START GIVEN ENTRIES

-- ==== Sys2Proof/Laws/Engine.lean ====
section
/-! SUPPORT. What an engine step can do: its frame, what each part of the sort keeps, and its outcomes. -/

namespace Sys2Proof.Machine

@[simp] theorem blockOf_length (s : State) (n : Nat) : (blockOf s n).length = n := by simp [blockOf]

@[simp] theorem drawWords_length (k len : Nat) : (drawWords k len).length = len := by simp [drawWords]

/-! ## What no engine step changes -/

/-- `t` differs from `s` only where an engine step may write: `SA[0..n]`, the results, the engine and the model's counts
(42_bwt_engine.md R169). -/
structure EngineFrame (s t : State) : Prop where
  tMem       : t.tMem = s.tMem
  len        : t.len = s.len
  irqEn      : t.irqEn = s.irqEn
  nMax       : t.nMax = s.nMax
  viol       : t.status.viol = s.status.viol
  agent      : t.agent = s.agent
  modelFault : t.modelFault = s.modelFault
  resetIn    : t.resetIn = s.resetIn
  nLat       : t.engine.nLat = s.engine.nLat
  beyond     : ∀ i, s.engine.nLat.toNat < i → Memory.read t.saMem i = Memory.read s.saMem i
  empty      : s.engine.nLat = 0#24 → t.saMem = s.saMem

theorem EngineFrame.refl (s : State) : EngineFrame s s :=
  ⟨rfl, rfl, rfl, rfl, rfl, rfl, rfl, rfl, rfl, fun _ _ => rfl, fun _ => rfl⟩

theorem EngineFrame.trans {s t u : State} (h : EngineFrame s t) (h' : EngineFrame t u) : EngineFrame s u where
  tMem := h'.tMem.trans h.tMem
  len := h'.len.trans h.len
  irqEn := h'.irqEn.trans h.irqEn
  nMax := h'.nMax.trans h.nMax
  viol := h'.viol.trans h.viol
  agent := h'.agent.trans h.agent
  modelFault := h'.modelFault.trans h.modelFault
  resetIn := h'.resetIn.trans h.resetIn
  nLat := h'.nLat.trans h.nLat
  beyond i hi := (h'.beyond i (by rw [h.nLat]; exact hi)).trans (h.beyond i hi)
  empty h0 := (h'.empty (by rw [h.nLat]; exact h0)).trans (h.empty h0)

theorem drawn_frame (s : State) (k : Nat) : EngineFrame s (s.drawn k) :=
  ⟨rfl, rfl, rfl, rfl, rfl, rfl, rfl, rfl, rfl, fun _ _ => rfl, fun _ => rfl⟩

theorem setHostTurns_frame (s : State) (k : Nat) : EngineFrame s (s.setHostTurns k) :=
  ⟨rfl, rfl, rfl, rfl, rfl, rfl, rfl, rfl, rfl, fun _ _ => rfl, fun _ => rfl⟩

theorem setEngine_frame (s : State) (e : Engine) (h : e.nLat = s.engine.nLat) : EngineFrame s (s.setEngine e) :=
  ⟨rfl, rfl, rfl, rfl, rfl, rfl, rfl, rfl, h, fun _ _ => rfl, fun _ => rfl⟩

/-- Redrawing `SA[0..n]` writes nothing past index `n`. -/
theorem redrawSa_read_beyond (s : State) {i : Nat} (h : s.engine.nLat.toNat < i) :
    Memory.read (redrawSa s).saMem i = Memory.read s.saMem i := by
  unfold redrawSa
  split
  · rfl
  · simp only [drawn_saMem, setSaMem_saMem]
    exact Memory.read_fill_outside _ _ (by simp [runLength]; omega)

theorem redrawSa_frame (s : State) : EngineFrame s (redrawSa s) := by
  refine ⟨?_, ?_, ?_, ?_, ?_, ?_, ?_, ?_, ?_, fun _ => redrawSa_read_beyond s, fun h0 => ?_⟩
  all_goals unfold redrawSa
  all_goals split <;> first | rfl | simp_all [runLength]

@[simp] theorem redrawSa_status (s : State) : (redrawSa s).status = s.status := by unfold redrawSa; split <;> rfl
@[simp] theorem redrawSa_startPtr (s : State) : (redrawSa s).startPtr = s.startPtr := by unfold redrawSa; split <;> rfl
@[simp] theorem redrawSa_engine (s : State) : (redrawSa s).engine = s.engine := by unfold redrawSa; split <;> rfl
@[simp] theorem redrawSa_tMem (s : State) : (redrawSa s).tMem = s.tMem := by unfold redrawSa; split <;> rfl

/-! ## Storing the work -/

@[simp] theorem storeWork_status (w : SortWork) (s : State) : (storeWork w s).status = s.status := by
  unfold storeWork; split <;> simp
@[simp] theorem storeWork_startPtr (w : SortWork) (s : State) : (storeWork w s).startPtr = s.startPtr := by
  unfold storeWork; split <;> simp
@[simp] theorem storeWork_engine (w : SortWork) (s : State) : (storeWork w s).engine = w.engine := by
  unfold storeWork; split <;> rfl
@[simp] theorem storeWork_tMem (w : SortWork) (s : State) : (storeWork w s).tMem = s.tMem := by
  unfold storeWork; split <;> simp

@[simp] theorem regionRead_length (sa : Memory Word) (r : Region) : (regionRead sa r).length = r.len := by
  simp [regionRead]
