-- ==== Sys2Proof/Laws/Refine.lean ====
section
/-! SUPPORT. TRSORT: every step of the refinement keeps what it has done so far, and at its end PA is in the order of its
rotations (42_bwt_engine.md R175, R176). -/

namespace Sys2Proof.Machine

/-! ## Counting by a key -/

theorem countP_lt_iff {g : List Nat} (κ : Nat → Nat) {p q : Nat} (hq : q ∈ g) :
    g.countP (fun z => decide (κ z < κ q)) < g.countP (fun z => decide (κ z < κ p)) ↔ κ q < κ p := by
  have mono : ∀ {a b : Nat}, a ≤ b →
      g.countP (fun z => decide (κ z < a)) ≤ g.countP (fun z => decide (κ z < b)) := by
    intro a b hab
    apply List.countP_mono_left
    intro z _ hz
    simp only [decide_eq_true_eq] at hz ⊢
    omega
  constructor
  · intro h
    by_contra hc
    have := mono (a := κ p) (b := κ q) (by omega)
    omega
  · intro h
    have h1 : g.countP (fun z => decide (κ z < κ q)) + g.countP (fun z => decide (κ z = κ q)) ≤
        g.countP (fun z => decide (κ z < κ p)) := by
      clear hq
      induction g with
      | nil => simp
      | cons z g ih =>
        simp only [List.countP_cons]
        have : ∀ {a b : Nat}, a ≤ b → g.countP (fun z => decide (κ z < a)) ≤ g.countP (fun z => decide (κ z < b)) := by
          intro a b hab
          apply List.countP_mono_left
          intro z _ hz
          simp only [decide_eq_true_eq] at hz ⊢
          omega
        have ih := ih this
        simp only [decide_eq_true_eq] at ih ⊢
        split_ifs <;> omega
    have h2 : 1 ≤ g.countP (fun z => decide (κ z = κ q)) := List.one_le_countP_iff.2 ⟨q, hq, by simp⟩
    omega

/-- Ranks that count the entries of lower rank. -/
def Counted (ps : List Nat) (r : Nat → Nat) : Prop :=
  ∀ p ∈ ps, r p = ps.countP (fun q => decide (r q < r p))

/-- How many entries have rank `a`. -/
abbrev groupSize (ps : List Nat) (r : Nat → Nat) (a : Nat) : Nat := ps.countP (fun p => decide (r p = a))

theorem countP_lt_add_groupSize (ps : List Nat) (r : Nat → Nat) {a b : Nat} (h : a < b) :
    ps.countP (fun q => decide (r q < a)) + groupSize ps r a ≤ ps.countP (fun q => decide (r q < b)) := by
  induction ps with
  | nil => simp
  | cons z g ih =>
    simp only [groupSize, List.countP_cons, decide_eq_true_eq] at ih ⊢
    split_ifs <;> omega

/-- Ranks leave room for the entries of lower rank. -/
theorem Counted.gap {ps : List Nat} {r : Nat → Nat} (h : Counted ps r) {p q : Nat} (hp : p ∈ ps) (hq : q ∈ ps)
    (hpq : r p < r q) : r p + groupSize ps r (r p) ≤ r q := by
  have h1 := h p hp
  have h2 := h q hq
  have := countP_lt_add_groupSize ps r hpq
  omega

theorem Counted.lt_length {ps : List Nat} {r : Nat → Nat} (h : Counted ps r) {p : Nat} (hp : p ∈ ps) :
    r p + groupSize ps r (r p) ≤ ps.length := by
  have h1 := h p hp
  have h2 := countP_lt_add_groupSize ps r (a := r p) (b := r p + 1) (by omega)
  have h3 : ps.countP (fun q => decide (r q < r p + 1)) ≤ ps.length := List.countP_le_length
  omega

/-- The ranks after the group of rank `a` is sorted by a key. -/
def splitRank (ps : List Nat) (r κ : Nat → Nat) (a p : Nat) : Nat :=
  if r p = a then a + (ps.filter (fun q => decide (r q = a))).countP (fun q => decide (κ q < κ p)) else r p

section Split
variable {ps : List Nat} {r κ : Nat → Nat} {a : Nat}

theorem splitRank_out {p : Nat} (h : r p ≠ a) : splitRank ps r κ a p = r p := if_neg h

theorem splitRank_in {p : Nat} (h : r p = a) : splitRank ps r κ a p =
    a + (ps.filter (fun q => decide (r q = a))).countP (fun q => decide (κ q < κ p)) := if_pos h

/-- The new ranks of a group stay in the room it had. -/
theorem splitRank_room {p : Nat} (hp : p ∈ ps) (h : r p = a) :
    a ≤ splitRank ps r κ a p ∧ splitRank ps r κ a p < a + groupSize ps r a := by
  rw [splitRank_in h]
  refine ⟨Nat.le_add_right _ _, ?_⟩
  have hm : p ∈ ps.filter (fun q => decide (r q = a)) := by simp [hp, h]
  have h1 := countP_lt_add_groupSize (ps.filter (fun q => decide (r q = a))) κ (a := κ p) (b := κ p + 1) (by omega)
  have h2 : 1 ≤ groupSize (ps.filter (fun q => decide (r q = a))) κ (κ p) :=
    List.one_le_countP_iff.2 ⟨p, hm, by simp⟩
  have h3 : (ps.filter (fun q => decide (r q = a))).countP (fun q => decide (κ q < κ p + 1)) ≤
      (ps.filter (fun q => decide (r q = a))).length := List.countP_le_length
  rw [← List.countP_eq_length_filter] at h3
  show a + _ < a + ps.countP _
  omega

/-- Which ranks are lower than which, after the split. -/
theorem splitRank_lt_iff (hc : Counted ps r) {p q : Nat} (hp : p ∈ ps) (hq : q ∈ ps) :
    splitRank ps r κ a q < splitRank ps r κ a p ↔ r q < r p ∨ (r q = a ∧ r p = a ∧ κ q < κ p) := by
  by_cases h1 : r q = a <;> by_cases h2 : r p = a
  · rw [splitRank_in h1, splitRank_in h2]
    have := countP_lt_iff (g := ps.filter (fun q => decide (r q = a))) κ (p := p) (q := q) (by simp [hq, h1])
    omega
  · have := splitRank_room (κ := κ) hq h1
    rw [splitRank_out h2]
    have hg : a < r p → a + groupSize ps r a ≤ r p := fun h => by
      have := hc.gap hq hp (by omega)
      rwa [h1] at this
    omega
  · have := splitRank_room (κ := κ) hp h2
    rw [splitRank_out h1]
    have hg : a < r q → a + groupSize ps r a ≤ r q := fun h => by
      have := hc.gap hp hq (by omega)
      rwa [h2] at this
    omega
  · rw [splitRank_out h1, splitRank_out h2]
    omega

theorem splitRank_eq_iff (hc : Counted ps r) {p q : Nat} (hp : p ∈ ps) (hq : q ∈ ps) :
    splitRank ps r κ a q = splitRank ps r κ a p ↔ r q = r p ∧ (r p = a → κ q = κ p) := by
  have h1 := splitRank_lt_iff (κ := κ) (a := a) hc hp hq
  have h2 := splitRank_lt_iff (κ := κ) (a := a) hc hq hp
  omega

theorem splitRank_counted (hc : Counted ps r) : Counted ps (splitRank ps r κ a) := by
  intro p hp
  have e : ps.countP (fun q => decide (splitRank ps r κ a q < splitRank ps r κ a p)) =
      ps.countP (fun q => decide (r q < r p ∨ (r q = a ∧ r p = a ∧ κ q < κ p))) := by
    apply List.countP_congr
    intro q hq
    simp only [decide_eq_true_eq]
    exact splitRank_lt_iff hc hp hq
  rw [e]
  by_cases h : r p = a
  · rw [splitRank_in h, List.countP_filter]
    have h1 := hc p hp
    rw [h] at h1 ⊢
    have key : ∀ l : List Nat, l.countP (fun q => decide (r q < a ∨ r q = a ∧ κ q < κ p)) =
        l.countP (fun q => decide (r q < a)) + l.countP (fun q => decide (κ q < κ p) && decide (r q = a)) := by
      intro l
      induction l with
      | nil => simp
      | cons z g ih =>
        simp only [List.countP_cons, ih, decide_eq_true_eq, Bool.and_eq_true]
        split_ifs <;> omega
    simp only [true_and]
    rw [key, ← h1]
  · rw [splitRank_out h]
    refine (hc p hp).trans ?_
    apply List.countP_congr
    intro q _
    simp [h]
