/-- The published start pointer is below `N_MAX` (42_bwt_engine.md R163, R164). -/
theorem complete_startPtr_lt {s : State} (hl : NMaxLegal s.nMax) (hn : runLength s ≤ s.nMax.toNat) :
    (complete s).startPtr.toNat < s.nMax.toNat := by
  have hlt := s.nMax.isLt
  have hrow : startRow Config.startTie (blockOf s (runLength s)) s.engine.tie < s.nMax.toNat := by
    by_cases h0 : runLength s = 0
    · simpa [startRow, h0, Nat.lt_iff_add_one_le] using hl.1
    · have := startRow_lt Config.startTie (block := blockOf s (runLength s)) s.engine.tie (by simp; omega)
      simp only [blockOf_length] at this
      omega
  rw [complete_startPtr, BitVec.toNat_ofNat, Nat.mod_eq_of_lt (by omega)]
  exact hrow

/-- What an engine step of a running block does to what the host sees (42_bwt_engine.md R166-R168): the run goes on,
completes with a start pointer below `N_MAX`, or ends with the internal fault. -/
theorem engineStep_visible {s : State} (h : State.Inv s) (hb : s.status.busy = true) :
    (engineStep s).startPtr.toNat < s.nMax.toNat ∧ StatusInv (engineStep s).status ∧
      ((engineStep s).engine.phase = .idle ↔ (engineStep s).status.busy = false) := by
  have hp : s.engine.phase ≠ .idle := fun hp => absurd (hb.symm.trans (h.run.phase_idle.1 hp)) (by simp)
  rcases engineStep_cases s hp with ⟨hs, hptr, hph, -⟩ | ⟨hs, hph, -, -, hc⟩ | ⟨-, hs, hptr, hph⟩
  · simpa [hs, hptr, hph, hb] using ⟨h.storage.startPtr_lt, h.status⟩
  · have hn : runLength (turnsDrawn s) ≤ s.nMax.toNat := by
      simpa [runLength, h.run.latched hb] using h.run.length_ok hb
    refine ⟨?_, by rw [hs]; exact h.status.complete hb, by simp [hs, hph]⟩
    rw [hc]
    exact complete_startPtr_lt (s := turnsDrawn s) h.storage.nMax_legal hn
  · exact ⟨by rw [hptr]; exact h.storage.startPtr_lt, by rw [hs]; exact .internalFault _, by simp [hs, hph]⟩

/-- The engine keeps the invariant of the storage: it writes `SA[0..n]` alone, and `n` is at most `N_MAX`. -/
theorem engineStep_storage {s : State} (h : State.Inv s) (hb : s.status.busy = true) : StorageInv (engineStep s) := by
  have hf := engineStep_frame s
  have hn : s.engine.nLat.toNat ≤ s.nMax.toNat := by rw [h.run.latched hb]; exact h.run.length_ok hb
  refine
    { nMax_legal := by rw [hf.nMax]; exact h.storage.nMax_legal
      tMem_wf := by rw [hf.tMem]; exact h.storage.tMem_wf
      tMem_depth := by rw [hf.tMem, hf.nMax]; exact h.storage.tMem_depth
      saMem_wf := (engineStep_outcome s).saMem_wf h.storage.saMem_wf
      saMem_depth := ?_
      startPtr_lt := by rw [hf.nMax]; exact (engineStep_visible h hb).1 }
  rw [hf.nMax]
  refine Memory.below_iff_read.2 fun i hi => ?_
  rw [hf.beyond i (by simp only [Config.saDepth] at hi; omega)]
  exact Memory.below_iff_read.1 h.storage.saMem_depth i hi
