-- ==== Sys2Proof/Syntax.lean ====
section
/-!
DEFINITION. The operations of CBSEQ (spec/30_encoding.md R70, R71): one constructor per row of
spec/opcode_table.json.
-/

namespace Sys2Proof

/-- An operation with its immediate. CMDOP is "the only immediate; it is an unsigned 8-bit value used
as it stands" (R70); every other operand comes from an operand register. -/
inductive Instr where
  /-- BUILD cc: build a plain command frame (R91). -/
  | build (cmdop : Byte)
  /-- BUILDC cc: build the checksum-bearing closing frame (R93). -/
  | buildc (cmdop : Byte)
  /-- WAITRDY: issue FRAME until the card answers a zero word (R112). -/
  | waitrdy
  /-- XFERRD: run one command and store the words the card returns (R135). -/
  | xferrd
  /-- XFERWR: run one command and feed it words from the buffer (R140). -/
  | xferwr
  deriving DecidableEq, Repr

end Sys2Proof
end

END GIVEN ENTRIES

Only those lines of the entries above that run from the line containing "show a + _ < a + ps.countP _" to the line containing "q < κ p) := by", both included, should be transcribed exactly.

  show a + _ < a + ps.countP _
  omega

/-- Which ranks are lower than which, after the split. -/
theorem splitRank_lt_iff (hc : Counted ps r) {p q : Nat} (hp : p ∈ ps) (hq : q ∈ ps) :
    splitRank ps r κ a q < splitRank ps r κ a p ↔ r q < r p ∨ (r q = a ∧ r p = a ∧ κ q < κ p) := by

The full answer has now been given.